-- Task instructions --
Begin at the top of the following data. Copy each line exactly until you have copied the line containing "none => active.getLsbD l".

-- Recorded information --
+++

/-- Mw, as lane numbers, of a band with these participants (R257). -/
def membersOf (t : Team) (active : LaneMask) (lx : LX) (ls : List Nat) (b : Nat) : List Nat :=
  ((List.range 32).map fun j => 32 * b + j).filter fun l =>
    match lx.members with
    | none => active.getLsbD l
    | some (.s r) => (t.s r.val).getLsbD (l % 32)
    | some (.v r) => (t.v r.val ((inBand ls b).headD 0)).getLsbD (l % 32)

/-- The lowest participant that supplies another mask than the lowest one of its band, or whose own bit is clear (R257). -/
def badMember (t : Team) (active : LaneMask) (lx : LX) (ls : List Nat) : Option Nat :=
  ls.find? fun l =>
    !(membersOf t active lx ls (l / 32)).contains l ||
    match lx.members with
    | some (.v r) => !lx.lead && t.v r.val l != t.v r.val ((inBand ls (l / 32)).headD 0)
    | _ => false

/-- Every member of an entry's masks. -/
def entryMembers (t : Team) (lx : LX) (g : BitVec 4) (e : Entry) : LaneMask :=
  let ls := lanesOf t.nlanes (e.mask &&& t.guard g)
  maskOf ((bandsOf ls).flatMap fun b => membersOf t e.mask lx ls b)

/-- R258's release: every member of every mask of the entries held at a PC is counted. -/
def Team.exchangeReady (t : Team) (lx : LX) (g : BitVec 4) (pc : PC) (held : List Entry) : Bool :=
  held.all fun e => entryMembers t lx g e &&& ~~~unionOf held &&& t.live &&& ~~~t.later pc == 0

/-- The entries that an arriving one goes on with: those held at its PC, when a member of its own lies outside it (R258). -/
def Team.heldWith (t : Team) (lx : LX) (g : BitVec 4) (e : Entry) : List Entry :=
  e :: if entryMembers t lx g e &&& ~~~e.mask = 0 then [] else t.entries.filter (heldAt e.pc .exchange)

/-- A member of a band, with its value when it takes part (R258). -/
abbrev Member := Nat × Bool

/-- The common course of SHFL, VOTE, SAMPLE and BANDRED: R257, R258, then k for the merged entry with the members of each band;
absent says for which participants the absent predicate is true. The merged entry keeps the arriving one's place (log 131). -/
def exchange (s : State) (c : Ctx) (i : Instr) (g : BitVec 4) (lx : LX) (k : Ctx → (Nat → List Member) → Team)
    (absent : Ctx → (Nat → List Member) → Nat → Bool) : State :=
  if c.m = 0 then done s c c.t
  else match badMember c.t c.e.mask lx c.ls with
    | some l => raise s c i { code := 0x0501, lane := l }
    | none =>
      let held := c.t.heldWith lx g c.e
      if c.t.exchangeReady lx g c.e.pc held then
        let e : Entry := { c.e with mask := unionOf held }
        let m := e.mask &&& c.t.guard g
        let t : Team := { c.t with entries := c.t.entries.filter fun x => x.ins == c.e.ins || !held.contains x }
        let x : Ctx := { c with t, e, m, ls := lanesOf t.nlanes m }
        match badMember t e.mask lx x.ls with
        | some l => raise s c i { code := 0x0501, lane := l }
        | none =>
          let mem := fun b => (membersOf t e.mask lx x.ls b).map fun l => (l, m.getLsbD l)
          done s x ((k x mem).setP lx.absent.val m (predMask x.ls (absent x mem)))
      else s.setTeam c.tid { c.t with
        run := none, sig := .idle
        entries := c.t.entries.map fun y => if y.ins = c.e.ins then { y with hold := .exchange } else y }

/-- A member's contribution: an absent one gives 0 (R258). -/
def given (f : Nat → Word) (x : Member) : Word := if x.2 then f x.1 else 0

/-- The band of a participant holds an absent member (R258). -/
def bandAbsent (_ : Ctx) (mem : Nat → List Member) (l : Nat) : Bool := (mem (l / 32)).any fun x => !x.2

/-! ### SHFL -/

/-- SHFL's source band lane (R259). -/
inductive ShflFn where
  | idx | up | down | xor
  deriving DecidableEq, Repr

def ShflFn.from (f : ShflFn) (l n : Nat) : Int :=
  match f with
  | .idx => n
  | .up => (l : Int) - n
  | .down => (l : Int) + n
  | .xor => (l ^^^ n : Nat)

/-- The source of a participant: none, or the member (R259). -/
def shflSource (f : ShflFn) (t : Team) (b : LB) (mem : Nat → List Member) (l : Nat) : Option Member :=
  let n := match b with
    | .reg r => (t.v r.val l).toNat % 32
    | .imm x => x.toNat
  let y := f.from (l % 32) n
  if y < 0 || 31 < y then none else (mem (l / 32)).find? fun x => x.1 == 32 * (l / 32) + y.toNat

/-- SHFL (R259). -/
def shfl (s : State) (c : Ctx) (i : Instr) (ctl : Ctl) (f : ShflFn) (d a : VReg) (b : LB) (lx : LX) : State :=
  exchange s c i ctl.g lx
    (fun x mem => x.t.setV d.val (x.ls.map fun l => (l, match shflSource f x.t b mem l with
      | none => x.t.v a.val l
      | some y => given (x.t.v a.val) y)))
    (fun x mem l => match shflSource f x.t b mem l with
      | none => false
      | some y => !y.2)

/-- SHFL.IDX (R259). -/
def execShflIdx (c : Ctl) (d a : VReg) (b : LB) (lx : LX) (s : State) : Out :=
  core s (.shflIdx c d a b lx) fun x => shfl s x (.shflIdx c d a b lx) c .idx d a b lx
/-- SHFL.UP (R259). -/
def execShflUp (c : Ctl) (d a : VReg) (b : LB) (lx : LX) (s : State) : Out :=
  core s (.shflUp c d a b lx) fun x => shfl s x (.shflUp c d a b lx) c .up d a b lx
/-- SHFL.DOWN (R259). -/
def execShflDown (c : Ctl) (d a : VReg) (b : LB) (lx : LX) (s : State) : Out :=
  core s (.shflDown c d a b lx) fun x => shfl s x (.shflDown c d a b lx) c .down d a b lx
/-- SHFL.XOR (R259). -/
def execShflXor (c : Ctl) (d a : VReg) (b : LB) (lx : LX) (s : State) : Out :=
  core s (.shflXor c d a b lx) fun x => shfl s x (.shflXor c d a b lx) c .xor d a b lx

/-! ### VOTE, BANDRED and SAMPLE: one result for the band -/

/-- One word per band. -/
def bandWord (s : State) (c : Ctx) (i : Instr) (ctl : Ctl) (d : VReg) (lx : LX) (f : Ctx → List Member → Word) : State :=
  exchange s c i ctl.g lx (fun x mem => x.t.setV d.val (x.ls.map fun l => (l, f x (mem (l / 32))))) bandAbsent

/-- One predicate per band. -/
def bandPred (s : State) (c : Ctx) (i : Instr) (ctl : Ctl) (d : PReg) (lx : LX) (f : Ctx → List Member → Bool) : State :=
  exchange s c i ctl.g lx (fun x mem => x.t.setP d.val x.m (predMask x.ls fun l => f x (mem (l / 32)))) bandAbsent

/-- An absent member's predicate is false (R260). -/
def votes (x : Ctx) (a : PReg) (y : Member) : Bool := y.2 && (x.t.p a.val).getLsbD y.1

/-- VOTE.ANY (R260). -/
def execVoteAny (c : Ctl) (d a : PReg) (lx : LX) (s : State) : Out :=
  core s (.voteAny c d a lx) fun x => bandPred s x (.voteAny c d a lx) c d lx fun x l => l.any (votes x a)
/-- VOTE.ALL (R260). -/
def execVoteAll (c : Ctl) (d a : PReg) (lx : LX) (s : State) : Out :=
  core s (.voteAll c d a lx) fun x => bandPred s x (.voteAll c d a lx) c d lx fun x l => l.all (votes x a)
/-- VOTE.BALLOT (R260). -/
def execVoteBallot (c : Ctl) (d : VReg) (a : PReg) (lx : LX) (s : State) : Out :=
  core s (.voteBallot c d a lx) fun x => bandWord s x (.voteBallot c d a lx) c d lx fun x l =>
    word ((l.map fun y => if votes x a y then 2 ^ (y.1 % 32) else 0).sum)
/-- VOTE.UNI (R260). -/
def execVoteUni (c : Ctl) (d : PReg) (a : VReg) (lx : LX) (s : State) : Out :=
  core s (.voteUni c d a lx) fun x => bandPred s x (.voteUni c d a lx) c d lx fun x l =>
    match l.map (given (x.t.v a.val)) with
    | [] => true
    | v :: vs => vs.all (· == v)

/-- A fold in ascending lane order from the lowest member's value (R261). -/
def foldMembers (x : Ctx) (a : VReg) (f : Word → Word → Word) (l : List Member) : Word :=
  match l.map (given (x.t.v a.val)) with
  | [] => 0
  | v :: vs => vs.foldl f v

/-- The lesser or the greater of two values (R77, R261). -/
def pickOf (ty : BTy) (max : Bool) (a b : Word) : Word :=
  match ty with
  | .i32 => if (if max then a.slt b else b.slt a) then b else a
  | .n32 => if (if max then a.ult b else b.ult a) then b else a
  | .f32 => word (FFmt.f32.minmax max a.toNat b.toNat)

/-- BANDRED.IADD (R261). -/
def execBandredIadd (c : Ctl) (d a : VReg) (lx : LX) (s : State) : Out :=
  core s (.bandredIadd c d a lx) fun x => bandWord s x (.bandredIadd c d a lx) c d lx fun x l => foldMembers x a (· + ·) l
/-- BANDRED.FADD (R261): a NaN result is canonical, also that of one member. -/
def execBandredFadd (c : Ctl) (d a : VReg) (lx : LX) (s : State) : Out :=
  core s (.bandredFadd c d a lx) fun x => bandWord s x (.bandredFadd c d a lx) c d lx fun x l =>
    let v := foldMembers x a (fun p q => word (FFmt.f32.add .rne p.toNat q.toNat)) l
    if (FFmt.f32.val v.toNat).isNaN then word FFmt.f32.nan else v
/-- BANDRED.MIN (R261). -/
def execBandredMin (c : Ctl) (ty : BTy) (d a : VReg) (lx : LX) (s : State) : Out :=
  core s (.bandredMin c ty d a lx) fun x => bandWord s x (.bandredMin c ty d a lx) c d lx fun x l =>
    minMax x a ty false l
where
  minMax (x : Ctx) (a : VReg) (ty : BTy) (max : Bool) (l : List Member) : Word :=
    let v := foldMembers x a (pickOf ty max) l
    if ty = .f32 && (FFmt.f32.val v.toNat).isNaN then word FFmt.f32.nan else v
/-- BANDRED.MAX (R261). -/
def execBandredMax (c : Ctl) (ty : BTy) (d a : VReg) (lx : LX) (s : State) : Out :=
  core s (.bandredMax c ty d a lx) fun x => bandWord s x (.bandredMax c ty d a lx) c d lx fun x l =>
    execBandredMin.minMax x a ty true l

/-- f32 order of two values that are not NaN. -/
def f32lt (a b : Nat) : Bool := (FFmt.f32.val a).lt (FFmt.f32.val b)
/-- f32 zero of either sign. -/
def f32zero (a : Nat) : Bool := (FFmt.f32.val a).isZero

/-- A NaN, a negative number and −0 count as 0 (R262). -/
def sampleWeight (a : Nat) : Nat := if (FFmt.f32.val a).isNaN || f32lt a 0 || f32zero a then 0 else a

+++

-- Reply --
/-- Mw, as lane numbers, of a band with these participants (R257). -/
def membersOf (t : Team) (active : LaneMask) (lx : LX) (ls : List Nat) (b : Nat) : List Nat :=
  ((List.range 32).map fun j => 32 * b + j).filter fun l =>
    match lx.members with
    | none => active.getLsbD l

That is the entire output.